Search code examples
apache-sparkapache-zeppelin

How Apache Zeppelin computes Spark job progress bar?


When starting spark job from Apache Zeppelin notebook interface it shows you a progress bar of job execution. But what does this progress actually mean? Sometimes it shrinks or expands. Is it a progress of current stage or a whole job?


Solution

  • In the web interface, the progress bar is showing the value returned by the getProgress function (not implemented for every interpeters, such as python).

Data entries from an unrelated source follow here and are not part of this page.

/-- A set whose unused bit is clear is empty where it holds no reason. -/
theorem reasons_eq_zero_iff {v : Half} (unused : v.getLsbD 15 = false) : v = 0#16 ↔ ∀ q : Reason, v.getLsbD q.code = false := by
  refine ⟨fun zero q => by rw [zero]; exact BitVec.getLsbD_zero, fun none => BitVec.eq_of_getLsbD_eq fun i lt => ?_⟩
  rw [BitVec.getLsbD_zero]
  obtain below | last : i < 15 ∨ i = 15 := by omega
  · obtain ⟨q, code⟩ := Reason.exists_code below
    rw [← code]; exact none q
  · rw [last]; exact unused

/-- A ticket is forced where it carries a reason other than LOW and HIGH. -/
theorem forced_iff {tk : Ticket} (unused : tk.reasons.getLsbD 15 = false) :
    tk.forced = true ↔ ∃ q : Reason, q ≠ .low ∧ q ≠ .high ∧ tk.has q = true := by
  have masked (q : Reason) : (tk.reasons &&& ~~~unforcedReasons).getLsbD q.code = false ↔ ¬(q ≠ .low ∧ q ≠ .high ∧ tk.has q = true) := by
    have mask : (~~~unforcedReasons).getLsbD q.code = decide (q ≠ .low ∧ q ≠ .high) := by cases q <;> decide
    rw [BitVec.getLsbD_and, mask, ← Ticket.has]
    cases tk.has q <;> simp
  have clear : (tk.reasons &&& ~~~unforcedReasons).getLsbD 15 = false := by rw [BitVec.getLsbD_and, unused, Bool.false_and]
  rw [Ticket.forced, decide_eq_true_iff, Ne, reasons_eq_zero_iff clear, not_forall]
  exact exists_congr fun q => by rw [masked, not_not]

/-! ## The judgement (R74, R104) -/

section Judged
variable {tk : Ticket}

theorem toleranceReasons_unused (unused : tk.reasons.getLsbD 15 = false) : tk.toleranceReasons.getLsbD 15 = false := by
  have test (c : Bool) (r : Reason) : (if c then r.bit else 0#16).getLsbD 15 = false := by
    split
    · exact bit_getLsbD_unused r
    · rfl
  unfold Ticket.toleranceReasons
  split
  · exact unused
  · rw [BitVec.getLsbD_or, BitVec.getLsbD_or, unused, test, test]; rfl

/-- The judged ticket carries the reasons it had and, without a forced one, LOW and HIGH as the tolerance tests find them. -/
theorem judge_has_iff (tk : Ticket) (q : Reason) : tk.judge.has q = true ↔
    tk.has q = true ∨ tk.forced = false ∧ (q = .low ∧ tk.isLow = true ∨ q = .high ∧ tk.isHigh = true) := by
  have test (c : Bool) (r : Reason) : (if c then r.bit else 0#16).getLsbD q.code = true ↔ q = r ∧ c = true := by
    cases c
    · simp
    · simp [bit_getLsbD]
  have judged : tk.judge.has q = tk.toleranceReasons.getLsbD q.code := rfl
  rw [judged, Ticket.toleranceReasons]
  cases forced : tk.forced with
  | true => simp [Ticket.has]
  | false => simp only [Bool.false_eq_true, if_false, BitVec.getLsbD_or, Bool.or_eq_true, test, Ticket.has, true_and, or_assoc]

/-- The disposition is GOOD exactly where the judged ticket carries no reason. -/
theorem judge_good_iff (unused : tk.reasons.getLsbD 15 = false) : tk.judge.disposition = .good ↔ ∀ q : Reason, tk.judge.has q = false := by
  have good : tk.judge.disposition = .good ↔ tk.toleranceReasons = 0#16 := by
    simp only [Ticket.judge]
    split <;> simp [*]
  rw [good, reasons_eq_zero_iff (toleranceReasons_unused unused)]; rfl

theorem judge_disposition (tk : Ticket) : tk.judge.disposition = .good ∨ tk.judge.disposition = .reject := by
  simp only [Ticket.judge]
  split
  · exact .inl rfl
  · exact .inr rfl

end Judged

/-- Settles O12, by `forced_iff`, `judge_has_iff` and `judge_good_iff`. -/
theorem ticketJudgedAtDoseEnd : Obligations.TicketJudgedAtDoseEnd := by
  intro tk final r forced low high small
  have unused : tk.reasons.getLsbD 15 = false := Nat.testBit_lt_two_pow small
  have standing : tk.forced = true ↔ forced := forced_iff unused
  have isLow : tk.isLow = true ↔ low := decide_eq_true_iff
  have isHigh : tk.isHigh = true ↔ high := decide_eq_true_iff
  refine ⟨rfl, standing, fun q => ?_, judge_good_iff unused, judge_disposition tk, rfl⟩
  rw [judge_has_iff, isLow, isHigh, ← Bool.not_eq_true, standing]

end Sys2Proof.Machine
end

section
/-! SUPPORT. Tags (R115) and the infeed crossing (R80, R81): the first free tag from the offered one on, and the container seated with
it. -/

namespace Sys2Proof.Machine

/-! ## The tags of the existing tickets -/

theorem tagHeld_iff (s : State) (tag : Tag) : s.tagHeld tag = true ↔ tag ∈ s.tags := by
  have held (x : Head) : (x.ticket.any fun k => decide (k.tag = tag)) = true ↔ ∃ k, x.ticket = some k ∧ k.tag = tag := by
    cases x.ticket <;> simp
  rw [State.tagHeld, Bool.or_eq_true, List.any_eq_true, List.any_eq_true]
  simp only [held, decide_eq_true_eq, State.tags, State.allTickets, List.map_append, List.map_map, List.map_filterMap, List.mem_append,
    List.mem_map, List.mem_filterMap, Option.map_map, Option.map_eq_some_iff, Function.comp]

/-- A live ticket per head at most, beside the transit list (R120). -/
theorem length_tags_le (s : State) : s.tags.length ≤ s.transit.length + 96 := by
  have live : (s.heads.toList.filterMap fun x => x.ticket.map fun k => (Location.live, k)).length ≤ 96 :=
    (List.length_filterMap_le _ _).trans (by simp)
  simp only [State.tags, State.allTickets, List.length_map, List.length_append]
  omega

    This function returns a percentage.

    When using the Spark interpreter, the value seems to be the percentage of tasks done (Calling the following progress function from JobProgressUtil) :

    def progress(sc: SparkContext, jobGroup : String):Int = {
        val jobIds = sc.statusTracker.getJobIdsForGroup(jobGroup)
        val jobs = jobIds.flatMap { id => sc.statusTracker.getJobInfo(id) }
        val stages = jobs.flatMap { job =>
          job.stageIds().flatMap(sc.statusTracker.getStageInfo)
        }
    
        val taskCount = stages.map(_.numTasks).sum
        val completedTaskCount = stages.map(_.numCompletedTasks).sum
        if (taskCount == 0) {
          0
        } else {
          (100 * completedTaskCount.toDouble / taskCount).toInt
        }
    }
    

    Meanwhile, I could not find it specified in the Zeppelin documentation.